A compressed, associative, exact, and weighted dictionary for k-mers.

v3.0.0

1 year ago

This release of the library features a restructured public API for the dictionary and its supported queries.

  • "Advanced" lookup queries now include, besides the usual absolute kmer_id: contig information (contig_id and contig_size of the contig where the k-mer lies in), the relative (within the contig) identifier of the k-mer (named kmer_id_in_contig), and the orientation of the k-mer in the contig. For any positive query, 0 <= kmer_id_in_contig < contig_size holds true.
  • Streaming queries are now general, not just streaming membership queries as they were in the previous releases, and return advanced lookup information by default.
  • Support for Navigational queries has been added. Given a k-mer g[1..k], a navigational query determines if g[2..k]+x is present (forward neighbourhood) and if x+g[1..k-1] is present (backward neighbourhood) in the dictionary, for x = A, C, G, T ('+' here means string concatenation). If a contig identifier is specified for a navigational query (rather than a k-mer), then the backward neighbourhood of the first k-mer and the forward neighbourhood of the last k-mer in the contig are returned.

v2.1.0

1 year ago

With this release the dictionary construction uses external memory to save RAM usage.

v2.0.0

1 year ago

No major changes compared to previous version (rather than renaming of variables for consistency with papers), but we removed a (useless) serialised 4-byte integer from skew_index and so previous index binary files are not compatible with this library release.

v1.2.0

2 years ago

This release adds a new tool called permute that re-orders (and possibly reverse-complement) the strings in an input (weighted) collection to minimize the number of runs in the abundances and, hence, optimize the encoding of the abundances.

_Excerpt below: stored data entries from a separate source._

-- ==== Sys2Proof/Machine/Time.lean ====
section
/-! DEFINITION. The time base (R24, R165 to R174): counting and wrapping, the servo, warm-up, PPS and TIMEIN stamps. -/

namespace Sys2Proof.Machine

/-- Units of device time in a second. -/
def secUnits : Nat := 1000000 * usUnits

/-- One time-base cycle (R165): device time counts once the RPLL has first locked, and a wrap counts in TIME_WRAP. Times of long ago are
forgotten four times in a turn of the count. An indicator output that is driven now is diagnosed (R321); a follower's start request whose
time has come is made (R325). -/
def State.tick (s' : State) : State :=
  let s := s'.indDiagnose
  if s.time.everLocked then
    let t := s.now + 131072
    let s0 := if t / 2 ^ 62 = s.now / 2 ^ 62 then s else s.marksAge 131072
    let s1 := (s0.put TIME_NOW.time (t % 2 ^ 64)).startsDue
    if 2 ^ 64 ≤ t then s1.incr TIME_WRAP.wraps else s1
  else s

/-- Device time wraps (R165): it starts again at the count's place within a cycle. -/
def State.timeWrap (s : State) : State :=
  if s.time.everLocked then ((s.marksAge (2 ^ 64 - s.now)).put TIME_NOW.time (s.now % 131072)).incr TIME_WRAP.wraps else s

/-- A step of device time (R168), with its carry into TIME_WRAP. -/
def State.timeStep (s : State) (d : Int) : State :=
  let t : Int := s.now + d
  let w : Int := s.get TIME_WRAP.wraps + Int.fdiv t (2 ^ 64)
  (((s.marksStep d).put TIME_NOW.time (toField 64 t)).put TIME_WRAP.wraps (toField 32 w)).raise Ev.timeStep 0 0

/-- A TIME_STEP write (R168). -/
def State.timeStepWrite (s : State) (d : Int) : State :=
  if s.flag FIRE_FRAME_STAT.running ∨ ¬ s.time.everLocked then s.raise Ev.stepRefused 0 0 else s.timeStep d

/-- src_locked follows the runs of offsets (R167). -/
def State.srcLock (s : State) (off : Int) : State :=
  let good := if off.natAbs ≤ 100 * nsUnits then Nat.min 16 (s.time.good + 1) else 0
  let bad := if usUnits < off.natAbs then Nat.min 4 (s.time.bad + 1) else 0
  let s1 := { s with time := { s.time with good := good, bad := bad } }
  let on := s.flag TIME_STAT.src_locked
  if !on ∧ 16 ≤ good then (s1.setFlag TIME_STAT.src_locked).raise Ev.sourceLocked 0 0
  else if on ∧ 4 ≤ bad then (s1.clearFlag TIME_STAT.src_locked).raise Ev.sourceLost 0 0
  else s1

/-- An offset of the selected source reaches the servo (R167, R168). -/
def State.servoTake (s : State) (off : Int) : State :=
  let s1 := ((s.put TIME_OFFSET.offset (toField 64 off)).clearFlag TIME_STAT.holdover).srcLock off
  let big := decide (usUnits < off.natAbs) && s.flag TIME_CTL.step_en
  if big ∧ ¬ s.flag FIRE_FRAME_STAT.running ∧ s.time.everLocked then
    ({ s1 with time := { s1.time with slew := false } }).timeStep off
  else { s1 with time := { s1.time with slew := big } }

/-- TIME_WRAP as the source's full time gives it (R165): `wrap` belongs to source time, which is device time plus the offset. -/
def State.wrapAlign (s : State) (off : Int) (wrap : Nat) : State :=
  s.put TIME_WRAP.wraps (toField 32 ((wrap : Int) - Int.fdiv ((s.now : Int) + off) (2 ^ 64)))

/-- The time source in use (R167, R332): if both devices of a head select the twin, unit 0 runs free. -/
def State.timeSrc (s : State) : Nat :=
  let n := s.get TIME_CTL.time_src
  if n = 3 ∧ s.twn.peerFollows ∧ ¬ s.flag TWN_STAT.unit then 0 else n

/-- An offset from gPTP (1), PPS (2) or the twin (3) (R167); a gPTP offset also tells the source's wrap count. -/
def State.servoOffset (s : State) (src : Nat) (off : Int) (wrap : Nat) : State :=
  let s1 := if src = 1 then s.statsPtp off else s
  if src = 0 ∨ s.timeSrc ≠ src then s1
  else (if src = 1 then s1.wrapAlign off wrap else s1).servoTake off

/-- The source's timeout passes without an offset (R167). -/
def State.holdover (s : State) : State :=
  if s.timeSrc = 0 ∨ s.flag TIME_STAT.holdover then s
  else
    let s1 := { s with time := { s.time with good := 0, bad := 0, slew := false } }
    ((s1.setFlag TIME_STAT.holdover).clearFlag TIME_STAT.src_locked).raise Ev.sourceLost 0 0

/-- The servo's next trim (R166): it moves by at most 0.1 ppm and stays within 10 ppm. The spec gives the loop no gains, so where it
does not slew the change is a free value; free-running and in holdover the trim is held. -/
def State.trimUpdate (s : State) : State :=
  let cur := sx 24 (s.get TIME_TRIM.trim)
  if s.timeSrc = 0 ∨ s.flag TIME_STAT.holdover then s
  else if s.time.slew then
    let d : Int := if sx 64 (s.get TIME_OFFSET.offset) < 0 then -100 else 100
    s.put TIME_TRIM.trim (toField 24 (clampI (-10000) 10000 (cur + d)))
  else
    let r := s.fresh
    r.2.put TIME_TRIM.trim (toField 24 (clampI (-10000) 10000 (cur + ((r.1 % 201 : Nat) : Int) - 100)))

/-- TIME_STAT.warm changes now (R169). -/
def State.warmTurn (s : State) : State := { s with time := { s.time with warmLog := s.now :: s.time.warmLog } }

/-- Lock and OCXO_WARM have held for `held` seconds (R169). -/
def State.warmReached (s : State) (held : Nat) : State :=
  if s.flag TIME_STAT.rpll_locked ∧ s.flag TIME_STAT.ocxo_warm ∧ s.get TIME_WARM_CFG.settle_s ≤ held ∧ ¬ s.flag TIME_STAT.warm then
    (s.warmTurn.setFlag TIME_STAT.warm).raise Ev.timeWarm 0 0
  else s

/-- The time base stops being warm (R169). -/
def State.warmEnd (s : State) : State :=
  if s.flag TIME_STAT.warm then
    ((s.warmTurn.clearFlag TIME_STAT.warm).setFlag TIME_STAT.warm_lost).raise Ev.timeWarmLost 0 0
  else s

def State.ocxoChange (s : State) (level : Bool) : State :=
  let s1 := s.put TIME_STAT.ocxo_warm (bit level)
  if level then s1 else s1.warmEnd

/-- The RPLL locks (R24, R165). -/
def State.rpllLock (s : State) : State :=
  ({ s with time := { s.time with everLocked := true } }).setFlag TIME_STAT.rpll_locked

/-- The RPLL loses lock (R24): no further strobe, the event, and a fault of the safety function. -/
def State.rpllLoss (s : State) : State :=
  if s.flag TIME_STAT.rpll_locked then
    let s1 := ((s.clearFlag TIME_STAT.rpll_locked).setFlag TIME_STAT.unlock_seen).warmEnd.raise Ev.rpllUnlock 0 0
    s1.fireHalt.safetyFault 0x0A 0
  else s

/-- The stamp of an edge on hub TDC `n` (R173, R85, R87), in LSB: its capture unit L (0) takes rising edges, T (1) falling ones, each with
its own code-density record (R380). -/
def State.hubStamp (s : State) (n u coarse code : Nat) : Nat :=
  toField 56 (stampFrom coarse (s.cdtCentre (6 * 1024 + 2 * n + u) code s.time.hubTemp))

/-- Dead time of 5 ns, in LSB (R173). -/
def hubDead : Nat := 1280

/-- Does the edge fall in the dead time of input `n`? -/
def State.inDead (s : State) (n stamp : Nat) : Bool :=
  (s.time.lastEdge.getD n none).elim false (fun u => decide ((stamp + 2 ^ 56 - u) % 2 ^ 56 < hubDead))

def State.noteEdge (s : State) (n stamp : Nat) : State :=
  { s with time := { s.time with lastEdge := s.time.lastEdge.set n (some stamp) } }

/-- Has a capture unit of hub TDC `n` no usable code-density record (R381)? -/
def State.hubTdcDead (s : State) (n : Nat) : Bool := s.cal.hubDead.contains n

/-- Source time minus device time at a PPS edge (R171): the way to the nearest whole second of the full time. -/
def State.ppsOffset (s : State) (stamp : Nat) : Int :=
  let r := (s.get TIME_WRAP.wraps * 2 ^ 64 + stamp * 256) % secUnits
  if 2 * r ≤ secUnits then -(r : Int) else (secUnits : Int) - r

/-- A rising edge on PPS_IN (R171, R173). -/
def State.ppsEdge (s : State) (coarse code : Nat) : State :=
  let x := s.hubStamp 4 0 coarse code
  if s.hubTdcDead 4 ∨ s.inDead 4 x then s
  else
    let s1 := (s.noteEdge 4 x).put TIME_PPS_STAMP.time (x * 256)
    let off := s.ppsOffset x
    if s.flag TIME_STAT.src_locked ∧ 1000 * usUnits < off.natAbs then s1 else s1.servoOffset 2 off 0

/-- No usable PPS edge for 1.5 s (R171). -/
def State.ppsMissing (s : State) : State := (s.setFlag TIME_STAT.pps_missing).raise Ev.ppsMissing 0 0

def State.fifo (s : State) (n : Nat) : List Nat := s.time.fifo.getD n []

/-- A FIFO changes, with its level. -/
def State.setFifo (s : State) (n : Nat) (l : List Nat) : State :=
  ({ s with time := { s.time with fifo := s.time.fifo.set n l } }).put (TIME_TIN_STAT.level n) l.length

/-- A stamp meets the FIFO of input `n` (R174). -/
def State.fifoPush (s : State) (n v : Nat) : State :=
  if (s.fifo n).length < 64 then s.setFifo n (s.fifo n ++ [v])
  else
    let first := !s.time.ovf.getD n false
    let s1 := { s with time := { s.time with ovf := s.time.ovf.set n true } }
    ((s1.bump (TIME_TIN_STAT.lost n)).setFlag (TIME_TIN_STAT.ovf n)).raiseIf first Ev.timeinOverflow n

/-- An edge on TIMEIN_`n` (R173 to R175). -/
def State.timeinEdge (s : State) (n : Nat) (rising : Bool) (coarse code : Nat) : State :=
  let sel := s.get (TIME_TIN_CFG.edge n)
  let x := s.hubStamp n (bit (!rising)) coarse code
  let en := s.flag (TIME_TIN_CFG.enable n)
  if s.hubTdcDead n ∨ bits sel (bit (!rising)) 1 = 0 then s
  else if s.inDead n x then s.when en (fun s => s.bump (TIME_TIN_STAT.lost n))
  else
    let s1 := (s.noteEdge n x).statsEdge n x
    s1.when en (fun s => s.fifoPush n (x * 256 % 2 ^ 64 + 1 + 2 * bit rising))

/-- A read of TIME_TIN_n_STAMP (R174): the oldest entry, removed; 0 from an empty FIFO. -/
def State.fifoPop (s : State) (n : Nat) : Nat × State :=
  match s.fifo n with
  | [] => (0, s)
  | v :: l => (v, ({ s with time := { s.time with ovf := s.time.ovf.set n false } }).setFifo n l)

def execDeviceTimeWrap (s : State) : Res := .next s.timeWrap
/-- An offset in units of 2⁻¹⁶ ns; `wrap` is the source's wrap count (gPTP). -/
def execServoOffset (src : Fin 4) (off : BitVec 64) (wrap : Word32) (s : State) : Res := .next (s.servoOffset src off.toInt wrap.toNat)
def execTrimUpdate (s : State) : Res := .next s.trimUpdate
def execHoldoverEntry (s : State) : Res := .next s.holdover
def execTimeStepWrite (v : BitVec 64) (s : State) : Res := .next (s.timeStepWrite v.toInt)
def execWarmReached (held : Word16) (s : State) : Res := .next (s.warmReached held.toNat)
def execOcxoWarmChange (level : Bool) (s : State) : Res := .next (s.ocxoChange level)
def execRpllLock (s : State) : Res := .next s.rpllLock
def execRpllLossOfLock (s : State) : Res := .next s.rpllLoss
def execPpsEdge (coarse : BitVec 49) (code : Fin 160) (s : State) : Res := .next (s.ppsEdge coarse.toNat code)
def execPpsMissing (s : State) : Res := .next s.ppsMissing
def execTimeinEdge (n : Fin 4) (rising : Bool) (coarse : BitVec 49) (code : Fin 160) (s : State) : Res :=
  .next (s.timeinEdge n rising coarse.toNat code)
def execTimeinStampRead (p : Port) (n : Fin 4) (s : State) : Res :=
  .next (s.viaPort p fun s => let r := s.fifoPop n; r.2.emit (.readData p (TIME_TIN_STAMP.addr n) r.1))
/-- A write of start = 1 through a port (R409, R413): 0x04 for the host's ports, 0x05 for a control cluster. -/
def execStatsStart (p : Port) (s : State) : Res := .next (s.viaPort p fun s => s.statsStartBy p)
def execStatsAbort (s : State) : Res := .next s.statsAbort
def execStatsSample (s : State) : Res := .next s.statsSample
def execStatsDone (s : State) : Res := .next s.statsDone

end Sys2Proof.Machine
end

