/-- A field-set write ends (R382, R383): Snuffer stopped for the inhibit, or the read-back differed, or the marker is written. What
an abandoned write has erased by then is free. -/
def State.nvmDone (s : State) (stopped verifyFail : Bool) : State :=
  match s.cal.nvmSet with
  | none => s
  | some l =>
    let s1 := ({ s with cal := { s.cal with nvmSet := none } }).clearFlag CAL_NVM_STAT.busy |>.clearFlag CAL_NVM_CTL.go
    let h := s.nvmHalf
    if stopped ∨ s.flag THM_STAT.nvm_inhibit then
      let r := s1.fresh
      (if r.1 % 2 = 1 then r.2.nvmErase h l.length else r.2).nvmErr 2
    else if verifyFail then (s1.nvmErase h l.length).nvmErr 3
    else
      let g := (s.get CAL_NVM_GEN.generation + 1) % 2 ^ 32
      let m := toLE 4 g ++ toLE 4 (0xFFFFFFFF - g)
      let s2 := s1.nvmErase h l.length
      let nor1 := memStore s2.nor (norBase (1 + h)) (withGen g 52429 l)
      let nor2 := memStore nor1 (norBase (1 + h) + 0x3F0000) (m ++ toLE 4 (crc32 m))
      (({ s2 with nor := nor2 }).put CAL_NVM_GEN.generation g).put CAL_NVM_STAT.err 0

/-- Snuffer's supply goes while it writes a field set (R382): the write is over, its half stays inactive, and what it has erased by then is
free. -/
def State.nvmCut (s : State) : State :=
  match s.cal.nvmSet with
  | none => s
  | some l =>
    let s1 := ({ s with cal := { s.cal with nvmSet := none } }).clearFlag CAL_NVM_STAT.busy |>.clearFlag CAL_NVM_CTL.go
    let r := s1.fresh
    if r.1 % 2 = 1 then r.2.nvmErase s.nvmHalf l.length else r.2

/-- VSNF has stood below 2.70 V for 1 µs (R417): Snuffer resets, its outputs are off, the selector is blanked, and what it had under way is
over: a reset by LOR_REQ, its temperature samples, a write to its NOR store (R382). -/
def State.brownout (s : State) : State :=
  let s1 := s.nvmCut.tablesGone.snfTempsGone
  { s1 with snf := { SnfSt.init with powered := false, sel := .blanked },
            saf := { s1.saf with lorHigh := false, lorIgnored := false, lorAccepted := false, contacts := SafSt.init.contacts,
                                 pulse := SafSt.init.pulse } }

/-- go with an op that names no operation: refused while one runs (R384), else nothing. -/
def State.nvmNone (s : State) : State := if s.flag CAL_NVM_STAT.busy then s.nvmErr 7 else s

/-- A write of op = 0b10 with go (R384). -/
def State.nvmRead (s : State) (ty ix : Nat) : State :=
  let s1 := ((s.put CAL_NVM_CTL.op 2).put CAL_NVM_CTL.rec_type ty).put CAL_NVM_CTL.rec_index ix
  if s.flag CAL_NVM_STAT.busy then s1.nvmErr 7
  else
    match s.calRec ty ix with
    | none => s1.nvmErr 6
    | some r => ({ s1 with calStage := memStore s1.calStage 0 r.bytes }).put CAL_NVM_STAT.err 0

/-- The tiles of a mask. -/
def maskTiles (m : Nat) : List Nat := (List.range 6).filter (fun t => bits m t 1 == 1)

/-- The kind of a calibration as used: 0b00 as 0b11 (R387). -/
def calKind (k : Nat) : Nat := if k % 4 = 0 then 3 else k % 4

/-- The err of CAL_CTL.go, 0 where it is accepted (R387, R381). -/
def State.calErr (s : State) (tiles kind : Nat) : Nat :=
  if s.flag CAL_STAT.busy then 4
  else if s.mode ≠ 4 then 1
  else if s.flag FIRE_FRAME_STAT.running then 2
  else if (maskTiles tiles).any (fun t => s.tileOff t || !s.flag (TILE_GANG_STAT.locked t)) then 3
  else if 2 ≤ calKind kind ∧ (maskTiles tiles).any (fun t => s.cal.skewBad.contains t) then 5
  else 0

/-- A write of CAL_CTL.go = 1 (R387). -/
def State.calGo (s : State) (tiles kind : Nat) : State :=
  let s1 := ((s.put CAL_CTL.tiles tiles).put CAL_CTL.kind kind).put CAL_STAT.err (s.calErr tiles kind)
  if s.calErr tiles kind = 0 then
    ({ s1 with cal := { s1.cal with job := some (tiles, calKind kind, false) } }).setFlag CAL_STAT.busy
  else s1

The abundances are encoded in O(r) space on top of the space for a SSHash dictionary, where r is the number of runs (i.e., maximal substrings formed by a single abundance value) in the abundances. The i-th abundance in the sequence, corresponding to the k-mer of identifier i, is retrieved in O(log r) time.

v1.1.0

2 years ago

This release adds a new feature: compressed abundances. The SSHash dictionary now can also store the abundances in highly compressed space.

v1.0.0

2 years ago

First release.